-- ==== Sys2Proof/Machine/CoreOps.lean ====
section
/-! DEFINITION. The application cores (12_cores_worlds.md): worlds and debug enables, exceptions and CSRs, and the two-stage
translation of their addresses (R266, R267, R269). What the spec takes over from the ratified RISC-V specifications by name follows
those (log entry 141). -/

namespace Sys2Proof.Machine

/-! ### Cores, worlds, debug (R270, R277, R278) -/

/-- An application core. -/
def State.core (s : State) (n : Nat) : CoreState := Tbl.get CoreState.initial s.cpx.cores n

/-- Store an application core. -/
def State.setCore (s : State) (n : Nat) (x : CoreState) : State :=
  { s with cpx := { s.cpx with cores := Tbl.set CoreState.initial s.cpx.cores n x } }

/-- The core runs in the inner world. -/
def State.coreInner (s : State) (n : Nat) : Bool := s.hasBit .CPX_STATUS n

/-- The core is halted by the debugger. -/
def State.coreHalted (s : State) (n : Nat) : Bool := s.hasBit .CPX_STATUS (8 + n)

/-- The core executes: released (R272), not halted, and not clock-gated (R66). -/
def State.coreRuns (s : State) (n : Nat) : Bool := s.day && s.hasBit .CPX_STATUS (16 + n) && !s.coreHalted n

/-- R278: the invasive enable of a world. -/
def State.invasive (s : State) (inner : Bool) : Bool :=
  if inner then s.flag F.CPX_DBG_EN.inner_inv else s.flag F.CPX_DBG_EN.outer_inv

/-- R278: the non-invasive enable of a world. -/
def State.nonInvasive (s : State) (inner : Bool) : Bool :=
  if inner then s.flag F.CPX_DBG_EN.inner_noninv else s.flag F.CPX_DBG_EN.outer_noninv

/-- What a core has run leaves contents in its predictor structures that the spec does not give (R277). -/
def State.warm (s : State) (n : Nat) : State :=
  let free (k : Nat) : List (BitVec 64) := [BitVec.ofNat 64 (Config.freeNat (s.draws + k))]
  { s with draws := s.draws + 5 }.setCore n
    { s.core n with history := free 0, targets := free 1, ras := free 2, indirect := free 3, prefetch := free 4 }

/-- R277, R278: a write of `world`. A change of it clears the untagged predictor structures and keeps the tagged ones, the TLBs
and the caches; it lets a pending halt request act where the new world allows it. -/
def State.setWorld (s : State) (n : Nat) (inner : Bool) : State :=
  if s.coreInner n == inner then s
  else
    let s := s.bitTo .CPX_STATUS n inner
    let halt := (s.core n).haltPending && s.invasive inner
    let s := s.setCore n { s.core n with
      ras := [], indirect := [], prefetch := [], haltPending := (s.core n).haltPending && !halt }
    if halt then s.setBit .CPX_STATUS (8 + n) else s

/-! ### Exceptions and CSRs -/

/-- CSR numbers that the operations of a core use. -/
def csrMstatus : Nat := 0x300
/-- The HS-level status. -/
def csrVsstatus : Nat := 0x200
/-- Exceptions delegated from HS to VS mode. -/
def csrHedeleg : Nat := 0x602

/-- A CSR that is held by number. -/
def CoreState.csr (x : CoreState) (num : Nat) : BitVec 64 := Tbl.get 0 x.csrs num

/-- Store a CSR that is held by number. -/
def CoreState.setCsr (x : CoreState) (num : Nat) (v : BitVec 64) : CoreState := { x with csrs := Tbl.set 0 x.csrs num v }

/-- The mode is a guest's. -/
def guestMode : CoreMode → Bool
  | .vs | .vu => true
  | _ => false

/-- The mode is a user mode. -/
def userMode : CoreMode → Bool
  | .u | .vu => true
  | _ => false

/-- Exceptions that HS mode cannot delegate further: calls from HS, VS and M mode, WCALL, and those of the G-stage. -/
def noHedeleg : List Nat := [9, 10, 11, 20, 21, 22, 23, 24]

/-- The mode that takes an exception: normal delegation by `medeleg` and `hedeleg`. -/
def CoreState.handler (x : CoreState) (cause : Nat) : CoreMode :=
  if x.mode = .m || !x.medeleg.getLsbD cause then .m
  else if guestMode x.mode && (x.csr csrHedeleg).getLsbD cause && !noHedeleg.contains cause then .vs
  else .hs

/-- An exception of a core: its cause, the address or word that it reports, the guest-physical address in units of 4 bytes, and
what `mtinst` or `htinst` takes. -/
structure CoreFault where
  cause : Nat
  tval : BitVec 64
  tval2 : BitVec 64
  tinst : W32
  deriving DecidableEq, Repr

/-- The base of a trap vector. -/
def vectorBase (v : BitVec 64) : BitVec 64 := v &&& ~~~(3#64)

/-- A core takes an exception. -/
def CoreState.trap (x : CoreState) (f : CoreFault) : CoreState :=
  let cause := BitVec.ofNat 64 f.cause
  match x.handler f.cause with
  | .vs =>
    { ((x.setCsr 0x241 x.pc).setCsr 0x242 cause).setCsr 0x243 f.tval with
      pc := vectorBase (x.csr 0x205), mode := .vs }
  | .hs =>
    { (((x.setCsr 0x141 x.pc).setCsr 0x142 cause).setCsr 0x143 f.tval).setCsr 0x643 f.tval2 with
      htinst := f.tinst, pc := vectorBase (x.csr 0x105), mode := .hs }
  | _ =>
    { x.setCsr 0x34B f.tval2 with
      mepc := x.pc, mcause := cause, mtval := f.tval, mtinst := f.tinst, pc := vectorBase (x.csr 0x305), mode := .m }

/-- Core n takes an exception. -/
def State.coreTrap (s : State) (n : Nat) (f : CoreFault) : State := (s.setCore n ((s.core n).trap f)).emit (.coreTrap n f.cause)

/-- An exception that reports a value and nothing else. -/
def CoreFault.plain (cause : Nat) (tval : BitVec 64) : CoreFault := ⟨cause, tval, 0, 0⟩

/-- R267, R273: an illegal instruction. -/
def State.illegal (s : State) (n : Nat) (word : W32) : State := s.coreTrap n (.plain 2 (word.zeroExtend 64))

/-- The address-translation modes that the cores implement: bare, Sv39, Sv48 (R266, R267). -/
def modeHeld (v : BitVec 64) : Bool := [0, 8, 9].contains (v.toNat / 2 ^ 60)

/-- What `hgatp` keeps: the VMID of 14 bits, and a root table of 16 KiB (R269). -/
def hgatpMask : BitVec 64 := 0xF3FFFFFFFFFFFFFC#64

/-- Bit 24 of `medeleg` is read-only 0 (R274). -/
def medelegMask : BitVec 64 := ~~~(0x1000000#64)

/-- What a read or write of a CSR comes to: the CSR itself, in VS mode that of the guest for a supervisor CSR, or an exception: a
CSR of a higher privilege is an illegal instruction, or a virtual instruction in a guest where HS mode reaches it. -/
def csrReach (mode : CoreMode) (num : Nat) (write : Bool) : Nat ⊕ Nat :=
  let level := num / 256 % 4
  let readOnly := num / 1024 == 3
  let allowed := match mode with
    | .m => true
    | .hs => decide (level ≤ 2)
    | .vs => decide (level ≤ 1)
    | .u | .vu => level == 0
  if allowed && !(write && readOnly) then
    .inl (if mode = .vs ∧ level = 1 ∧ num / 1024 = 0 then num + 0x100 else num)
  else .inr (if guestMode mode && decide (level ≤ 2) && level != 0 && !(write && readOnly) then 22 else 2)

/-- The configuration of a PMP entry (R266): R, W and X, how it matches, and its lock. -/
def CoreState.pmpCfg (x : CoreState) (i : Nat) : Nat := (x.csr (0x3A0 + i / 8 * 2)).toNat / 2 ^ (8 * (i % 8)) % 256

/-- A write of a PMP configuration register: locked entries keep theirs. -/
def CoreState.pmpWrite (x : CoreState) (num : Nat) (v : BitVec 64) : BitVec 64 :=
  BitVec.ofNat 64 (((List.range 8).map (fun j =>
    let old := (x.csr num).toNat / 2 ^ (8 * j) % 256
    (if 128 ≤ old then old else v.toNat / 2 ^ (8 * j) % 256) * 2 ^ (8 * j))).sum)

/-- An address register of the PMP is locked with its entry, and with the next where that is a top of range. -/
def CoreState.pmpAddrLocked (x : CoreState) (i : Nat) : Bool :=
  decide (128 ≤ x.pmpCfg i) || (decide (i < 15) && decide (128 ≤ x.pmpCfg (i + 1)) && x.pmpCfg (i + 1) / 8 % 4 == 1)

---

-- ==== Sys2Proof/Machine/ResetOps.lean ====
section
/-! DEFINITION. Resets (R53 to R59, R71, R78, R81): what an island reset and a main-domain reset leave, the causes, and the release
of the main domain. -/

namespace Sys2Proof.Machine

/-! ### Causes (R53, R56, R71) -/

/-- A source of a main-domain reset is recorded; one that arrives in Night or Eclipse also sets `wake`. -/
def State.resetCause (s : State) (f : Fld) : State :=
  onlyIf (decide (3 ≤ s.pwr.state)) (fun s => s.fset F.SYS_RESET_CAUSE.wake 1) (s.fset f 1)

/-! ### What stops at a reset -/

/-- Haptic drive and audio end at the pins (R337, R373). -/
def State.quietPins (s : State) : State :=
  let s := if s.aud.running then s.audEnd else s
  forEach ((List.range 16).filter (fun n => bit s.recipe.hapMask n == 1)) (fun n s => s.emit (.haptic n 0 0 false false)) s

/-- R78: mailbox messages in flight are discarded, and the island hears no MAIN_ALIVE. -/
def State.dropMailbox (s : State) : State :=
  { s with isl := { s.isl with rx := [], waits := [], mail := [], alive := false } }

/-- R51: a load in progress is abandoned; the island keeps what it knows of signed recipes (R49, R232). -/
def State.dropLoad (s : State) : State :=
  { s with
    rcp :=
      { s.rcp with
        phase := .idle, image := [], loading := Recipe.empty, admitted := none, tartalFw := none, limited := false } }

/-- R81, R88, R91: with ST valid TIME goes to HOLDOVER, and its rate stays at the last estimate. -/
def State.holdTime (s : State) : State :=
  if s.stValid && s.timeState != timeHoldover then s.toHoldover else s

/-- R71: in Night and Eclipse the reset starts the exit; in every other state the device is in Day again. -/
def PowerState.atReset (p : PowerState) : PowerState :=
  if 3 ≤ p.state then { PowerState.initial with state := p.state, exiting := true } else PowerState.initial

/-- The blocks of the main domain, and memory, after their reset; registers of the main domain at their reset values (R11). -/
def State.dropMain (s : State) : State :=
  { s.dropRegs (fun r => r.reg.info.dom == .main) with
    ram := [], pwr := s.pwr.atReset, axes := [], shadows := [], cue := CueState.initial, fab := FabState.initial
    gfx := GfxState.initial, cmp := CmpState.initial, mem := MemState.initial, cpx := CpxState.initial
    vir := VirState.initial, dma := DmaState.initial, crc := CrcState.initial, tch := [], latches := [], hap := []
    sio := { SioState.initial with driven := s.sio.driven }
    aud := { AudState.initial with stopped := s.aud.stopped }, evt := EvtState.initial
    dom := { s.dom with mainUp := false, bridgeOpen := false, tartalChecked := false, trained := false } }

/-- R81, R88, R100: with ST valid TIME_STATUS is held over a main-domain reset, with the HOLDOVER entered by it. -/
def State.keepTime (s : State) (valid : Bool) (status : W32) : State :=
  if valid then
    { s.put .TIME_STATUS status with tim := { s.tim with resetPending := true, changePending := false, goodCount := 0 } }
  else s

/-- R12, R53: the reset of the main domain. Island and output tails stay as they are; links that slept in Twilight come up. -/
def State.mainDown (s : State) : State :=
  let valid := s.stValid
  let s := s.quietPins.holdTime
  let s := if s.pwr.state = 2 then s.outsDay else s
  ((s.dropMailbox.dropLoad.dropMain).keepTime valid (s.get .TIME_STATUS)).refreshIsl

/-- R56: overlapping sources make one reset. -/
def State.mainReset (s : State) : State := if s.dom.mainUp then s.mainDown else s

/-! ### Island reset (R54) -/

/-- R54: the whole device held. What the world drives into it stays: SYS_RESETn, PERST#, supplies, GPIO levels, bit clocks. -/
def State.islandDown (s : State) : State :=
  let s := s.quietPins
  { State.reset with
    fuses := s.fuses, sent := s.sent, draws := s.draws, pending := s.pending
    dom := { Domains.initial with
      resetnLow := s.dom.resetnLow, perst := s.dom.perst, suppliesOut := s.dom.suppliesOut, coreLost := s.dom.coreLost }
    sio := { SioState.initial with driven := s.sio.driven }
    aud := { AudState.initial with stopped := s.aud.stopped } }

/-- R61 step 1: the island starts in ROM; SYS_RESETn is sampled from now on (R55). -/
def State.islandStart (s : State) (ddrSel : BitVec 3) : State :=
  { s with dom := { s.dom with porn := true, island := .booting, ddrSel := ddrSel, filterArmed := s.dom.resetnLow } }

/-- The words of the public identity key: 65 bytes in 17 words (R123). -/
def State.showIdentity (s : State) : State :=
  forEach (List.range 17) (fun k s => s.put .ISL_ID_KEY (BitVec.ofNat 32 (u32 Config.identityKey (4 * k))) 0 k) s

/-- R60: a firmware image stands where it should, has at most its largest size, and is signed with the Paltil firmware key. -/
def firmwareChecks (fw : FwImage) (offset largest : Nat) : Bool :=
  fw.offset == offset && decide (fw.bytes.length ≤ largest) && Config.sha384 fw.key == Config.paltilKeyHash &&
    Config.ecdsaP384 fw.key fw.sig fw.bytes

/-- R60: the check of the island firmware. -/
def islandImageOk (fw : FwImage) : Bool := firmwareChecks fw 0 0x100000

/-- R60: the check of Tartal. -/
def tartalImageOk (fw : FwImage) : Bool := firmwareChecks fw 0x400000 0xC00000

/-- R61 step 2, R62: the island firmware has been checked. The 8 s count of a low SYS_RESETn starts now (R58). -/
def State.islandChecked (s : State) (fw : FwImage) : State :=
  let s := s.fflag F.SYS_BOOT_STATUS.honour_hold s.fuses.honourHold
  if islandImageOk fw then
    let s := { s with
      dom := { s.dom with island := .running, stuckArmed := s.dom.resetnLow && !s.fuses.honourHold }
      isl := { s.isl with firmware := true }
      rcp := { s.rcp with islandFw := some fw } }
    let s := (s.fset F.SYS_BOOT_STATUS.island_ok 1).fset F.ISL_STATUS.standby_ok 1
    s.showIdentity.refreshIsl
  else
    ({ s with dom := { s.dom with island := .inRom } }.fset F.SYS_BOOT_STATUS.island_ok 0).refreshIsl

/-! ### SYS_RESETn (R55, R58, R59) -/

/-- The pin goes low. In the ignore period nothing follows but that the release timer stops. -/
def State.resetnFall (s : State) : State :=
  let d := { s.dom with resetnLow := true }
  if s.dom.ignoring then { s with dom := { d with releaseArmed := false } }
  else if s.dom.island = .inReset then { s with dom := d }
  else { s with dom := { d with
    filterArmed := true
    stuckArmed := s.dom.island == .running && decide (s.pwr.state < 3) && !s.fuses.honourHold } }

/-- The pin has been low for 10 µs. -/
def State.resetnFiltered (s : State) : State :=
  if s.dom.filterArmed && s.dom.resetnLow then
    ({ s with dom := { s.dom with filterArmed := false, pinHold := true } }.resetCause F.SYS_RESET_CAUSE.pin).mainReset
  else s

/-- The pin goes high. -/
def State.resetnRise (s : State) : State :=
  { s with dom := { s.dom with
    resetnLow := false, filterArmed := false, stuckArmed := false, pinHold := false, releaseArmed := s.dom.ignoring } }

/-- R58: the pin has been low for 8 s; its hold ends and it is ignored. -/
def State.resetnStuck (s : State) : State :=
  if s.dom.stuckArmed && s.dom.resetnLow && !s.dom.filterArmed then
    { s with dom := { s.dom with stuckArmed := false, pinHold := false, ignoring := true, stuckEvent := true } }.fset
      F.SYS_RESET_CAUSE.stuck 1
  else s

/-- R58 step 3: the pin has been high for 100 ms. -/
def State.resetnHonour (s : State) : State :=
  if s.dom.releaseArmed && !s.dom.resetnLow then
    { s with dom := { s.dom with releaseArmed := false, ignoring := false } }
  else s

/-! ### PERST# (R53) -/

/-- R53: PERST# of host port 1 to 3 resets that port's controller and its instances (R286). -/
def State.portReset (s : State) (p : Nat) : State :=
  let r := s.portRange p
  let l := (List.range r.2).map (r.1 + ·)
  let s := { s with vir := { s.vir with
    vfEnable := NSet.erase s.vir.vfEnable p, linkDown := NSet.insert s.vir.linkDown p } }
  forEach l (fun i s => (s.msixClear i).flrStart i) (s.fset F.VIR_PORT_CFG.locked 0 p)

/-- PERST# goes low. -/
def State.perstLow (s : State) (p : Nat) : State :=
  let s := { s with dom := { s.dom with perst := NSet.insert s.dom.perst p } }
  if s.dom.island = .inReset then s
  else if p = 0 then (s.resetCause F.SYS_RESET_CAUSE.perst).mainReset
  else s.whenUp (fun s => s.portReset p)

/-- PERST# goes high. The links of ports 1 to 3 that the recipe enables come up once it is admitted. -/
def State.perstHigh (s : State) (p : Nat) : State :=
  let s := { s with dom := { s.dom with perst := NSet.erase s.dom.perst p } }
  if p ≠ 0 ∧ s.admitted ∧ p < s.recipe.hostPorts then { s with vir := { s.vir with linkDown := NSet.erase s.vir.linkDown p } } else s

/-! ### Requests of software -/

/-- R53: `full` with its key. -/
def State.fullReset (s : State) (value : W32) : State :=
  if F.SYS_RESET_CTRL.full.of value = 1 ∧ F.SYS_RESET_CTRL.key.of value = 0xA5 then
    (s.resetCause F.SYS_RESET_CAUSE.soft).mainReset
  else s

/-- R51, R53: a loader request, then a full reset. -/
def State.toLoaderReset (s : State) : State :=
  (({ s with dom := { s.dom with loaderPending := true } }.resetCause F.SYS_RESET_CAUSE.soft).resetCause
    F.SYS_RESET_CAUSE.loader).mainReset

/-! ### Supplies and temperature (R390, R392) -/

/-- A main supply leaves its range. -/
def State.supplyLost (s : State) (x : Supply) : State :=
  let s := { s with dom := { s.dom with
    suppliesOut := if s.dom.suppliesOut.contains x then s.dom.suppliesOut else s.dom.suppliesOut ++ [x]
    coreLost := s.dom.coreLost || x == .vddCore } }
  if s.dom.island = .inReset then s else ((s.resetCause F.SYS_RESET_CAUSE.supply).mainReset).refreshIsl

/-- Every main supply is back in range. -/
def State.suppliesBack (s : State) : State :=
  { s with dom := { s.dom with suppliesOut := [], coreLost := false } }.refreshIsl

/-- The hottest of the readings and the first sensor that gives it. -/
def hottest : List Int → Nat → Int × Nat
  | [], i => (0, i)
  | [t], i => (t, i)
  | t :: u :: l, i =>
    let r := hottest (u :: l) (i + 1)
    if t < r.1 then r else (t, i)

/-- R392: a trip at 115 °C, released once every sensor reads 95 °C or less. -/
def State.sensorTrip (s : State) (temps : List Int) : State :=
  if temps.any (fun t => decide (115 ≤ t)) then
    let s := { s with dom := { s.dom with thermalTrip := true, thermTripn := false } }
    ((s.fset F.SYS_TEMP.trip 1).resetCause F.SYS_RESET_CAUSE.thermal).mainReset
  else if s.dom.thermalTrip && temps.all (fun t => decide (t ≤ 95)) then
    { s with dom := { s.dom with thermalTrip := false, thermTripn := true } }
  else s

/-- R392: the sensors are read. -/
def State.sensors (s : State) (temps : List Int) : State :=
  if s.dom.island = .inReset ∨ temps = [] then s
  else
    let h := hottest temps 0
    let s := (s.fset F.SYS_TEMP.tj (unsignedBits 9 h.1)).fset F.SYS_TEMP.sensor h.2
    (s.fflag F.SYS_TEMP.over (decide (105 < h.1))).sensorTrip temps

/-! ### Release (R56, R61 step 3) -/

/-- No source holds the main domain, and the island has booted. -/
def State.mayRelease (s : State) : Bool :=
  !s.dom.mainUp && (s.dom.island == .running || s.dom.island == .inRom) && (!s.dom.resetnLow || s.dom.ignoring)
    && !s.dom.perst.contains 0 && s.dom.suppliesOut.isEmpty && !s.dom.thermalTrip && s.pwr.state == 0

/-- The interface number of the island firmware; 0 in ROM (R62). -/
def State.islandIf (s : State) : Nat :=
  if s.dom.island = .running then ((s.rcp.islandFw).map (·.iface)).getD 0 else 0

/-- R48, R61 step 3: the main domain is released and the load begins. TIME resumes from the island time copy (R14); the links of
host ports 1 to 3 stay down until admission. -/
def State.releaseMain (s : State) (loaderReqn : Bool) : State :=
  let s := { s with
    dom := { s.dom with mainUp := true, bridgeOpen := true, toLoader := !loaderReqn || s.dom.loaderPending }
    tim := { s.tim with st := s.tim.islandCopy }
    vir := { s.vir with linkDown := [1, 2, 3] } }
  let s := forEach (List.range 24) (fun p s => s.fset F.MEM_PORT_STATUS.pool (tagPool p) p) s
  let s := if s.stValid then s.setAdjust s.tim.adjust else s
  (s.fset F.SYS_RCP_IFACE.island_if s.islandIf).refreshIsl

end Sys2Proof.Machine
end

---

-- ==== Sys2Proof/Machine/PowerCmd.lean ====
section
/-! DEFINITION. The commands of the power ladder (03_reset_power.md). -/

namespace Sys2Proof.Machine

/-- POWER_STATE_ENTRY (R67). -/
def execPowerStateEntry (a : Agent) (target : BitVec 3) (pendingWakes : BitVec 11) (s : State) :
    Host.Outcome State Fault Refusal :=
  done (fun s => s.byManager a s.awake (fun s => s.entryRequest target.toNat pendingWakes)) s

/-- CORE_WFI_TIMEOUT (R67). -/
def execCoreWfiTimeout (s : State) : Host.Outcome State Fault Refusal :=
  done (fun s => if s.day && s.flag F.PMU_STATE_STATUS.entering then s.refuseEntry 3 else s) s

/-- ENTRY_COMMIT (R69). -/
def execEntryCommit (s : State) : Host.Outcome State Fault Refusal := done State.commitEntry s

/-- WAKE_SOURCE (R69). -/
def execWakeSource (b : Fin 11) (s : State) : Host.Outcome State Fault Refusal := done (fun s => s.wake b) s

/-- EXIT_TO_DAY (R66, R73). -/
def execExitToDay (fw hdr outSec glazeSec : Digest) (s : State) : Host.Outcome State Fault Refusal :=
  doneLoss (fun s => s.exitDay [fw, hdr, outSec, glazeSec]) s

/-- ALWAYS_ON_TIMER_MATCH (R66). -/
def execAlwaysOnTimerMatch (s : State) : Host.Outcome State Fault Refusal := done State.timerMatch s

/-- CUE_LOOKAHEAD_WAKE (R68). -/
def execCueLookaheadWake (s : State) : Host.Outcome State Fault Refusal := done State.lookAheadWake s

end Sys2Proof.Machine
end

> [WHAT NEEDS TO BE DONE]: The answer must be every line from the records above that contains "instruction".

> [YOUR SOLUTION]:
/-- R267, R273: an illegal instruction. -/
CSR of a higher privilege is an illegal instruction, or a virtual instruction in a guest where HS mode reaches it. -/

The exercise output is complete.